Alice Brock, whose Massachusetts-based eatery helped inspire Arlo Guthrie's Deadpan Thanksgiving Standard“Alice's Restaurant Massacre” has died at the age of 83.
Guthrie announced the death on the Facebook page of his Rising Sun Records label.
“This coming Thanksgiving will be the first without him,” Guthrie wrote. “Alice and I spoke on the phone a few weeks ago, and she seemed like her old self. We joked and laughed a lot, even though we knew we would never get another chance to talk together.”
Guthrie wrote that he died in Provincetown, Massachusetts, which had been his residence for nearly 40 years, and cited his poor health. He did not tell what was the cause of death.
Born Alice Mae Pelkey in New York City, Brock was a lifelong rebel, a member of Students for a Democratic Society, among other organizations. In the early 1960s, she left Sarah Lawrence College, moved to Greenwich Village and married Ray Brock, a woodworker who encouraged her to leave New York and resettle in Massachusetts.
Guthrie, the son of legendary folk musician Woody Guthrie, first met Brock around 1962 when he was attending the Stockbridge School in Massachusetts and she was the librarian. They became friends and kept in touch after leaving school, when he lived with her and her husband in the converted Stockbridge churchyard which became the Brocks' main residence.
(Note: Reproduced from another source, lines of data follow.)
-- ==== Sys2Proof/Machine/Tower.lean ====
section
/-! DEFINITION. Tower-memory operations, function codes 0x40 to 0x44, and the line operations of the bank-side units (16
R327 to R336). A line of a command is issued (translated), its source is read, and it is performed at its bank, in steps
of their own. -/

namespace Sys2Proof.Machine

/-! ## The control word (Tables 16.2, 16.3) -/

/-- Index of the control word in slot b; TM.CAS has none. -/
def Cmd.tmControl (c : Cmd) : Nat := c.word 2

def Cmd.tmSt (c : Cmd) : Bool := bitAt c.tmControl 31

def Cmd.tmType (c : Cmd) : Nat := bits c.tmControl 29 2

/-- Lines of a command; TM.CAS acts on one. -/
def Cmd.tmLines (c : Cmd) : Nat := if c.func = 0x43 then 1 else bits c.tmControl 0 16

/-- The source address X. -/
def Cmd.tmSource (c : Cmd) : Nat := pairOf (c.b.getD 0 0) (c.b.getD 1 0)

/-- The checks at acceptance that give BADCMD (R332). -/
def Cmd.tmBad (c : Cmd) : Bool :=
  if c.func = 0x43 then c.a.toNat % 4 != 0
  else
    c.tmType == 3 || bits c.tmControl 16 13 != 0 || c.tmLines == 0 || decide (4096 < c.tmLines) || c.a.toNat % 64 != 0 ||
    c.tmSource % 64 != 0 || (c.func == 0x44 && c.tmType == 2) || (c.tmSt && c.word 1 != 0)

/-- Accept a tower-memory command (R332). -/
def State.acceptTm (s : State) (c : Cmd) : State :=
  let size := ((s.team? c.team).map (·.launch.tmem)).getD 0
  if c.tmBad then s.putCmd { c with phase := .finishing, status := statusWord Status.badcmd }
  else if c.func ≠ 0x43 && c.tmSt && decide (size < c.tmSource + 64 * c.tmLines) then
    s.putCmd { c with phase := .finishing, status := statusWord Status.faulted, sub := 0x07 }
  else s.putCmd { c with phase := .accepted }

/-! ## The arithmetic of a line (R331) -/

/-- Format of a floating TYPE. -/
def tmFormat (ty : Nat) : FFormat := if ty = 0 then .f32 else .bf16

/-- α × y + β × x with one rounding. -/
def scaledSum (f : FFormat) (alpha beta y x : Nat) : Nat :=
  let a := FFormat.bf16.decode alpha
  let b := FFormat.bf16.decode beta
  let p := f.decode y
  let q := f.decode x
  if a.isNan || b.isNan || p.isNan || q.isNan then f.defaultNan
  else
    match a.product p, b.product q with
    | some u, some v => (f.sum atomMode u v).1
    | _, _ => f.defaultNan

/-- The new value of an element. -/
def Cmd.tmElement (c : Cmd) (y x : Nat) : Nat :=
  let t := c.tmType
  let f := tmFormat t
  match c.func with
  | 0x40 => if t = 2 then (y + x) % 2 ^ 32 else (fadd f atomMode y x).1
  | 0x41 => if t = 2 then minTyped ⟨32, true⟩ y x else (fminmax false f atomMode y x).1
  | 0x42 => if t = 2 then maxTyped ⟨32, true⟩ y x else (fminmax true f atomMode y x).1
  | _ => scaledSum f (bits (c.word 3) 16 16) (bits (c.word 3) 0 16) y x

/-- The new bytes of a line. -/
def Cmd.tmLine (c : Cmd) (old src : List Byte) : List Byte :=
  let e := if c.tmType = 1 then 2 else 4
  (List.range (64 / e)).flatMap fun i => bytesOf e (c.tmElement (fieldOf old (e * i) e) (fieldOf src (e * i) e))

/-! ## Issue of a line (R332) -/

/-- A line that is issued: `stream` is its index, `dest` the physical address of its target, `off` the place of its source,
`bytes` the source once read, `bits` the DOM of the target's page. -/
def lineUnit (i target dom source : Nat) (bytes : List Byte) : CopyUnit :=
  ⟨i, source, .va (dwordOf target), bytes, [BitVec.ofNat 8 dom]⟩

/-- The line's target: a page with W in tower memory, whichever translation is used. DEDUCED (log 30, unsafe). -/
def State.tmTarget (s : State) (c : Cmd) (va : Nat) : State × Except MFault Hit :=
  let outside :=
    match s.walk c.ctx va with
    | .error _ => false
    | .ok l => (l.check c.priv .write).isNone && decide (0x400000000 ≤ Pte.frame l.pte)
  if outside && decide (va < 2 ^ 52) then (s, .error (.plain 0x0B))
  else
    match s.translate c.ctx c.core c.priv va .write with
    | (s, .error f) => (s, .error f)
    | (s, .ok h) => (s, if 0x400000000 ≤ s.homePa h.pa then .error (.plain 0x0B) else .ok h)

/-- The line's source: its place, and its bytes when they are fixed at issue (a compressed page). -/
def State.tmSourceOf (s : State) (c : Cmd) (i : Nat) : State × Except MFault (Nat × List Byte) :=
  if c.func = 0x43 then (s, .ok (0, [0]))
  else if c.tmSt then (s, .ok (c.tmSource + 64 * i, []))
  else
    match s.translate c.ctx c.core c.priv (wrap (c.tmSource + 64 * i) 64) .read with
    | (s, .error f) => (s, .error f)
    | (s, .ok h) =>
      match s.readSource h 64 with
      | .error f => (s, .error f)
      | .ok (.lit bs) => (s, .ok (h.pa, bs))
      | .ok (.at _ _) => (s, .ok (h.pa, []))

/-- No later line is issued: the command faulted at line i. -/
def Cmd.tmStop (c : Cmd) (i sub : Nat) : Cmd :=
  { c with next := c.tmLines, status := statusWord Status.faulted, sub := wordOf sub, progress := wordOf i }

/-- Issue the next line. DESIGN CHOICE (log 59, safe). -/
def State.issueLine (s : State) (c : Cmd) : State :=
  let i := c.next
  match s.tmSourceOf c i with
  | (s, .error f) => s.putCmd (c.tmStop i f.sub)
  | (s, .ok (src, bs)) =>
    match s.tmTarget c (wrap (c.a.toNat + 64 * i) 64) with
    | (s, .error f) => s.putCmd (c.tmStop i f.sub)
    | (s, .ok h) => s.putCmd { c with next := i + 1, units := c.units ++ [lineUnit i (s.homePa h.pa) (Pte.dom h.pte) src bs] }

/-! ## Performing a line (R327 to R329, R334) -/

/-- The line of a unit's target. -/
def CopyUnit.line (u : CopyUnit) : Nat :=
  match u.dest with
  | .va a => a.toNat / 64
  | .team o => o / 64

/-- An operation of the same group and SCOPE on the line comes first: a lower line of the command, or a command that was
issued before and has lines to issue or this line to perform (R328). -/
def State.lineWaits (s : State) (c : Cmd) (u : CopyUnit) : Bool :=
  c.units.any (fun v => v.line == u.line && decide (v.stream < u.stream)) ||
    s.cmds.any fun d => d.gid == c.gid && d.scope == c.scope && decide (d.id < c.id) && funcClass d.func == 5 &&
      !d.isDone && (d.phase == .issued || decide (d.next < d.tmLines) || d.units.any fun v => v.line == u.line)

/-- Copies of a line in the caches of the package leave them; through a page of DOM 2, those of the issuing cluster (R329). -/
def State.dropCopies (s : State) (cluster dom pa : Nat) : State :=
  (s.stores.filter fun e => e.seenAt.isSome && e.touches (.phys (pa / 64 * 64)) 64 &&
    (dom != 2 || clusterOfCore e.core == cluster)).foldl (fun s e => s.commit e) s

/-- The value copies that a reply held before the command (R334). -/
def Cmd.restoreReply (c : Cmd) : List (Target × Word) :=
  match c.reply with
  | .none => []
  | .g n => (c.held.take 1).map fun x => (.g n, x.2)
  | .t n => c.held.map fun x => (.t n x.1, x.2)

/-- The exchange of TM.CAS; with `spec` it may fail though the values are equal. -/
def State.tmExchange (s : State) (c : Cmd) (pa : Nat) : State × Word :=
  let old := wordOf (s.mem.value pa 4)
  let spurious := c.use == 4 && Config.chance s.draw
  let s := if c.use = 4 then { s with draw := s.draw + 1 } else s
  if old = c.b.getD 0 0 && !spurious then (s.put (.phys pa) (bytesOf 4 (c.b.getD 1 0).toNat), old) else (s, old)

/-- Read the source of an issued line, or perform it whole. -/
def State.performLine (s : State) (c : Cmd) (u : CopyUnit) : State :=
  let pa := match u.dest with
    | .va a => a.toNat
    | .team o => o
  let rest := c.units.filter (·.stream != u.stream)
  if u.bytes.isEmpty then
    let bs := if c.tmSt then s.teamSource c u.off 64 else s.bytesAt (.phys u.off) 64
    s.putCmd { c with units := updateWhere (·.stream == u.stream) (fun (v : CopyUnit) => { v with bytes := bs }) c.units }
  else
    let s := s.dropCopies c.cluster (ofBytes u.bits) pa
    if c.func = 0x43 then
      match s.tmExchange c pa with
      | (s, old) =>
        let width := ((s.team? c.team).map (·.launch.width)).getD 0
        let s := s.putCmd { c with units := rest, replied := true }
        (s.landAll c.gid (c.priv == 1) (c.reply.writes width 0 old)).wake c.gid
    else
      (s.put (.phys pa) (c.tmLine (s.mem.read pa 64) u.bytes)).putCmd { c with units := rest }

/-- What a command can do next: issue a line, or advance one that is issued. -/
def State.lineMoves (s : State) (c : Cmd) : List (Option CopyUnit) :=
  (if c.next < c.tmLines then [none] else []) ++ ((c.units.filter fun u => u.bytes.isEmpty || !s.lineWaits c u).map some)

/-- One move of a tower-memory command; with all lines performed it is about to complete. -/
def State.lineMove (s : State) (c : Cmd) : State :=
  match s.lineMoves c with
  | [] => if c.units.isEmpty then s.putCmd { c with phase := .finishing } else s
  | m :: ms =>
    let i := if ms.isEmpty then 0 else Config.pick s.draw (ms.length + 1) % (ms.length + 1)
    let s := if ms.isEmpty then s else { s with draw := s.draw + 1 }
    match (m :: ms).getD i m with
    | none => s.issueLine c
    | some u => s.performLine c u

/-- A command can move. -/
def State.lineReady (s : State) (c : Cmd) : Bool :=
  c.phase == .accepted && funcClass c.func == 5 && (c.units.isEmpty || !(s.lineMoves c).isEmpty)

/-- A tower-memory command completes (R333, R334). -/
def State.finishTm (s : State) (c : Cmd) : State :=
  if c.func = 0x43 then
    let s := s.putCmd { c with phase := .done, replied := true }
    if c.replied then s else (s.landAll c.gid (c.priv == 1) c.restoreReply).wake c.gid
  else s.completeCmd c c.status

/-! ## Issue (R330) -/

/-- The values of the reply copies before the command. -/
def Ctx.heldReply (c : Ctx) (r : Reply) : List (Nat × Word) :=
  match r with
  | .none => []
  | .g n => [(0, c.read (.g n) 0)]
  | .t n => (List.range c.width).map fun i => (i, c.read (.t n) i)

def tmBody (func n : Nat) (r : BitVec 7) (c : Ctx) (s : State) : State :=
  if 32 ≤ s.running c.g.id 5 then s
  else
    let reply := replyOf r.toNat
    let cmd := Cmd.new s.nextId c (s.clusterOf c.g) func (dwordOf (c.readPair c.a 0)) (c.block n) reply
    s.issueCmd c { cmd with held := if func = 0x43 then c.heldReply reply else [] }

def tmCommand (func n : Nat) (va : Bool) (a b : BitVec 8) (r : BitVec 7) (s : State) : Host.Outcome State Fault Refusal :=
  s.issue (coForm func a b r (.reply 1) .va (if va then .blockVa n else .block n)) (tmBody func n r)
    (reads := Ctx.replyReads)

def execTmAdd (a b : BitVec 8) (r : BitVec 7) (s : State) : Host.Outcome State Fault Refusal := tmCommand 0x40 3 true a b r s

def execTmMin (a b : BitVec 8) (r : BitVec 7) (s : State) : Host.Outcome State Fault Refusal := tmCommand 0x41 3 true a b r s

def execTmMax (a b : BitVec 8) (r : BitVec 7) (s : State) : Host.Outcome State Fault Refusal := tmCommand 0x42 3 true a b r s

def execTmCas (a b : BitVec 8) (r : BitVec 7) (s : State) : Host.Outcome State Fault Refusal := tmCommand 0x43 2 false a b r s

def execTmSacc (a b : BitVec 8) (r : BitVec 7) (s : State) : Host.Outcome State Fault Refusal := tmCommand 0x44 4 true a b r s

end Sys2Proof.Machine
end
On Thanksgiving Day, 1965, a simple act led to Guthrie's arrest, his avoidance of military service during the Vietnam War, and a song that has endured as a protest classic and holiday favorite. Guthrie and his friend Richard Robbins were helping Brocks throw out the trash, but they had to throw the trash down a hill because they could not find an open trash can. The police charged him with illegal dumping, jailed him for some time, and fined him $50, a minor offense with major consequences.
By 1966, Alice Brock was running The Back Room restaurant in Stockbridge, Guthrie was a rising star and his breakout song was an 18-minute talking blues that described his arrest and which made him ineligible for the draft. The chorus was a tribute to Alice – whose restaurant, Guthrie pointed out, was not actually called Alice's Restaurant – which countless fans have since memorized:
“You can get whatever you want at Alice's Restaurant / You can get whatever you want at Alice's Restaurant / Walk right past it / Only half a mile from the railway tracks / You can get whatever you want at Alice's Restaurant.”
Guthrie recognized that his song was too long to be commercially popular, but it soon became a radio perennial and part of popular culture. “Alice's Restaurant” was the title of her million-selling debut album, and the basis for a film and cookbook of the same name.
Alice Brock would write a memoir, “My Life as a Restaurant,” and collaborate with Guthrie on a children's book, “Moses Come Walking.” At the time of his death, they were discussing an exhibit dedicated to him at his former Stockton home, now the Guthrie Center, which serves a free dinner every Thanksgiving.
Brock ran three different restaurants at different times, although he later admitted that he initially did not care much for cooking or business. She would also attribute the breakdown of her marriage to her professional life, while denying rumors that she was unfaithful to her husband.
His respect was immortalized by Guthrie, who late advised in “Alice's Restaurant”: “You can get whatever you want at Alice's Restaurant, except Alice.”